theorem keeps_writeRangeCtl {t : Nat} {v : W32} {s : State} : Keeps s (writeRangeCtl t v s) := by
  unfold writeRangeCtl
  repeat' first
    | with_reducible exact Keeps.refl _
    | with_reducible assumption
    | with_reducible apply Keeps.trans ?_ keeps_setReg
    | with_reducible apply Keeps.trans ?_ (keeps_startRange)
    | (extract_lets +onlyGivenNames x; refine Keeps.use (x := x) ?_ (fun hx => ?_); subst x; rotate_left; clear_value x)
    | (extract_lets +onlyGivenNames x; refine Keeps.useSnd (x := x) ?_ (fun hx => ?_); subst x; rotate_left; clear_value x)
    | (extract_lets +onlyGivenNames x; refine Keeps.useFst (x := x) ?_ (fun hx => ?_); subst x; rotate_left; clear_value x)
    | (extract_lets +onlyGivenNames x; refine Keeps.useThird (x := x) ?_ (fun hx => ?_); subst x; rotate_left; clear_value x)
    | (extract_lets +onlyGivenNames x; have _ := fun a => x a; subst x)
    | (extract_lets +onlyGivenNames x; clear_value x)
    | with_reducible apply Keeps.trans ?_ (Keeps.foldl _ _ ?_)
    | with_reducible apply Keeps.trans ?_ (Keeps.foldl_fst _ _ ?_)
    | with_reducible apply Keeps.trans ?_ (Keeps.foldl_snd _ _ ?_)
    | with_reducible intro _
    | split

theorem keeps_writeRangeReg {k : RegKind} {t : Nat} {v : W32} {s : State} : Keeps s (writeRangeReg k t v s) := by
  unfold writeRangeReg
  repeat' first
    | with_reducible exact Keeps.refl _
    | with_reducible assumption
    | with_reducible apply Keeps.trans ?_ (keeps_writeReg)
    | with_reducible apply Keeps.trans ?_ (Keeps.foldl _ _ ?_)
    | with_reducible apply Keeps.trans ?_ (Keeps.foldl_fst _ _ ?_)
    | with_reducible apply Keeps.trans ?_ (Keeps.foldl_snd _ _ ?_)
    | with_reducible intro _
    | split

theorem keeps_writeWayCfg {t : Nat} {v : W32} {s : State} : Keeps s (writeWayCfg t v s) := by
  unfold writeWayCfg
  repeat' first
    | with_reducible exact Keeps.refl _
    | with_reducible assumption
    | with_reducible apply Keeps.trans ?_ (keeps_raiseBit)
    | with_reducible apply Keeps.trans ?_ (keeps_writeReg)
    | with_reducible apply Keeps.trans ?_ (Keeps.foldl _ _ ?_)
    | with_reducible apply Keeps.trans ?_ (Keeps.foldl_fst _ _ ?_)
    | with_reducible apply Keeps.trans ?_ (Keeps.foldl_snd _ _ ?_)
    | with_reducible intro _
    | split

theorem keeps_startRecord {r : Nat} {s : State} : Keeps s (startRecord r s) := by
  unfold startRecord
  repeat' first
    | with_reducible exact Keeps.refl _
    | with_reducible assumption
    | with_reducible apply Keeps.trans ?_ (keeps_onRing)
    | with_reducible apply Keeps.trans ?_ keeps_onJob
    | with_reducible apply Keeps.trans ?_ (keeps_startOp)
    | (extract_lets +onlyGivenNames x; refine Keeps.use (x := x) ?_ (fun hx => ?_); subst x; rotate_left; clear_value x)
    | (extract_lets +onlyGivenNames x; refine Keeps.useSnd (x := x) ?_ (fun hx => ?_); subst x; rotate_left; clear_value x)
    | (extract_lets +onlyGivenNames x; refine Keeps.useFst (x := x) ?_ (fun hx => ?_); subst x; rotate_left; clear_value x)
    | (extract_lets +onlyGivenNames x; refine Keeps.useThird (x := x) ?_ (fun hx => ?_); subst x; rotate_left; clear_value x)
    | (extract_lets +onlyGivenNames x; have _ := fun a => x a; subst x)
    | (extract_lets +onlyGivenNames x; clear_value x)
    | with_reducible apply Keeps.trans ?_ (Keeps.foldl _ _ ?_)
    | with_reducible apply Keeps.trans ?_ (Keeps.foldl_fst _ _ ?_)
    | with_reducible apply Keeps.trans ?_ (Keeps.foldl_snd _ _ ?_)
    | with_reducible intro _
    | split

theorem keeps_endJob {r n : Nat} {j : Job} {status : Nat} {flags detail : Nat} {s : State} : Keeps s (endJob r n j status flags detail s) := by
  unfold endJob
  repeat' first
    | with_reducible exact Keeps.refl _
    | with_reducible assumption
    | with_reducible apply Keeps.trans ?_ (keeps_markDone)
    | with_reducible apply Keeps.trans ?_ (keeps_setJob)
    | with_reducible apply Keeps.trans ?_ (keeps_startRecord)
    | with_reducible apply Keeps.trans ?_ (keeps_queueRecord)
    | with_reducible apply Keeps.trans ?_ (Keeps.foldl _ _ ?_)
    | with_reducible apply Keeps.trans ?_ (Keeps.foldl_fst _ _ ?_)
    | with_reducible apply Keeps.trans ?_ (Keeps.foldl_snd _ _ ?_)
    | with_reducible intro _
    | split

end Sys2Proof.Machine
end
◇ ◇ ◇
## Goal of the exercise
Restate every record verbatim.

## Response
theorem keeps_writeRangeCtl {t : Nat} {v : W32} {s : State} : Keeps s (writeRangeCtl t v s) := by
  unfold writeRangeCtl
  repeat' first
    | with_reducible exact Keeps.refl _
    | with_reducible assumption
    | with_reducible apply Keeps.trans ?_ keeps_setReg
    | with_reducible apply Keeps.trans ?_ (keeps_startRange)
    | (extract_lets +onlyGivenNames x; refine Keeps.use (x := x) ?_ (fun hx => ?_); subst x; rotate_left; clear_value x)
    | (extract_lets +onlyGivenNames x; refine Keeps.useSnd (x := x) ?_ (fun hx => ?_); subst x; rotate_left; clear_value x)
    | (extract_lets +onlyGivenNames x; refine Keeps.useFst (x := x) ?_ (fun hx => ?_); subst x; rotate_left; clear_value x)
    | (extract_lets +onlyGivenNames x; refine Keeps.useThird (x := x) ?_ (fun hx => ?_); subst x; rotate_left; clear_value x)
    | (extract_lets +onlyGivenNames x; have _ := fun a => x a; subst x)
    | (extract_lets +onlyGivenNames x; clear_value x)
    | with_reducible apply Keeps.trans ?_ (Keeps.foldl _ _ ?_)
    | with_reducible apply Keeps.trans ?_ (Keeps.foldl_fst _ _ ?_)
    | with_reducible apply Keeps.trans ?_ (Keeps.foldl_snd _ _ ?_)
    | with_reducible intro _
    | split

theorem keeps_writeRangeReg {k : RegKind} {t : Nat} {v : W32} {s : State} : Keeps s (writeRangeReg k t v s) := by
  unfold writeRangeReg
  repeat' first
    | with_reducible exact Keeps.refl _
    | with_reducible assumption
    | with_reducible apply Keeps.trans ?_ (keeps_writeReg)
    | with_reducible apply Keeps.trans ?_ (Keeps.foldl _ _ ?_)
    | with_reducible apply Keeps.trans ?_ (Keeps.foldl_fst _ _ ?_)
    | with_reducible apply Keeps.trans ?_ (Keeps.foldl_snd _ _ ?_)
    | with_reducible intro _
    | split

theorem keeps_writeWayCfg {t : Nat} {v : W32} {s : State} : Keeps s (writeWayCfg t v s) := by
  unfold writeWayCfg
  repeat' first
    | with_reducible exact Keeps.refl _
    | with_reducible assumption
    | with_reducible apply Keeps.trans ?_ (keeps_raiseBit)
    | with_reducible apply Keeps.trans ?_ (keeps_writeReg)
    | with_reducible apply Keeps.trans ?_ (Keeps.foldl _ _ ?_)
    | with_reducible apply Keeps.trans ?_ (Keeps.foldl_fst _ _ ?_)
    | with_reducible apply Keeps.trans ?_ (Keeps.foldl_snd _ _ ?_)
    | with_reducible intro _
    | split

theorem keeps_startRecord {r : Nat} {s : State} : Keeps s (startRecord r s) := by
  unfold startRecord
  repeat' first
    | with_reducible exact Keeps.refl _
    | with_reducible assumption
    | with_reducible apply Keeps.trans ?_ (keeps_onRing)
    | with_reducible apply Keeps.trans ?_ keeps_onJob
    | with_reducible apply Keeps.trans ?_ (keeps_startOp)
    | (extract_lets +onlyGivenNames x; refine Keeps.use (x := x) ?_ (fun hx => ?_); subst x; rotate_left; clear_value x)
    | (extract_lets +onlyGivenNames x; refine Keeps.useSnd (x := x) ?_ (fun hx => ?_); subst x; rotate_left; clear_value x)
    | (extract_lets +onlyGivenNames x; refine Keeps.useFst (x := x) ?_ (fun hx => ?_); subst x; rotate_left; clear_value x)
    | (extract_lets +onlyGivenNames x; refine Keeps.useThird (x := x) ?_ (fun hx => ?_); subst x; rotate_left; clear_value x)
    | (extract_lets +onlyGivenNames x; have _ := fun a => x a; subst x)
    | (extract_lets +onlyGivenNames x; clear_value x)
    | with_reducible apply Keeps.trans ?_ (Keeps.foldl _ _ ?_)
    | with_reducible apply Keeps.trans ?_ (Keeps.foldl_fst _ _ ?_)
    | with_reducible apply Keeps.trans ?_ (Keeps.foldl_snd _ _ ?_)
    | with_reducible intro _
    | split

theorem keeps_endJob {r n : Nat} {j : Job} {status : Nat} {flags detail : Nat} {s : State} : Keeps s (endJob r n j status flags detail s) := by
  unfold endJob
  repeat' first
    | with_reducible exact Keeps.refl _
    | with_reducible assumption
    | with_reducible apply Keeps.trans ?_ (keeps_markDone)
    | with_reducible apply Keeps.trans ?_ (keeps_setJob)
    | with_reducible apply Keeps.trans ?_ (keeps_startRecord)
    | with_reducible apply Keeps.trans ?_ (keeps_queueRecord)
    | with_reducible apply Keeps.trans ?_ (Keeps.foldl _ _ ?_)
    | with_reducible apply Keeps.trans ?_ (Keeps.foldl_fst _ _ ?_)
    | with_reducible apply Keeps.trans ?_ (Keeps.foldl_snd _ _ ?_)
    | with_reducible intro _
    | split

end Sys2Proof.Machine
end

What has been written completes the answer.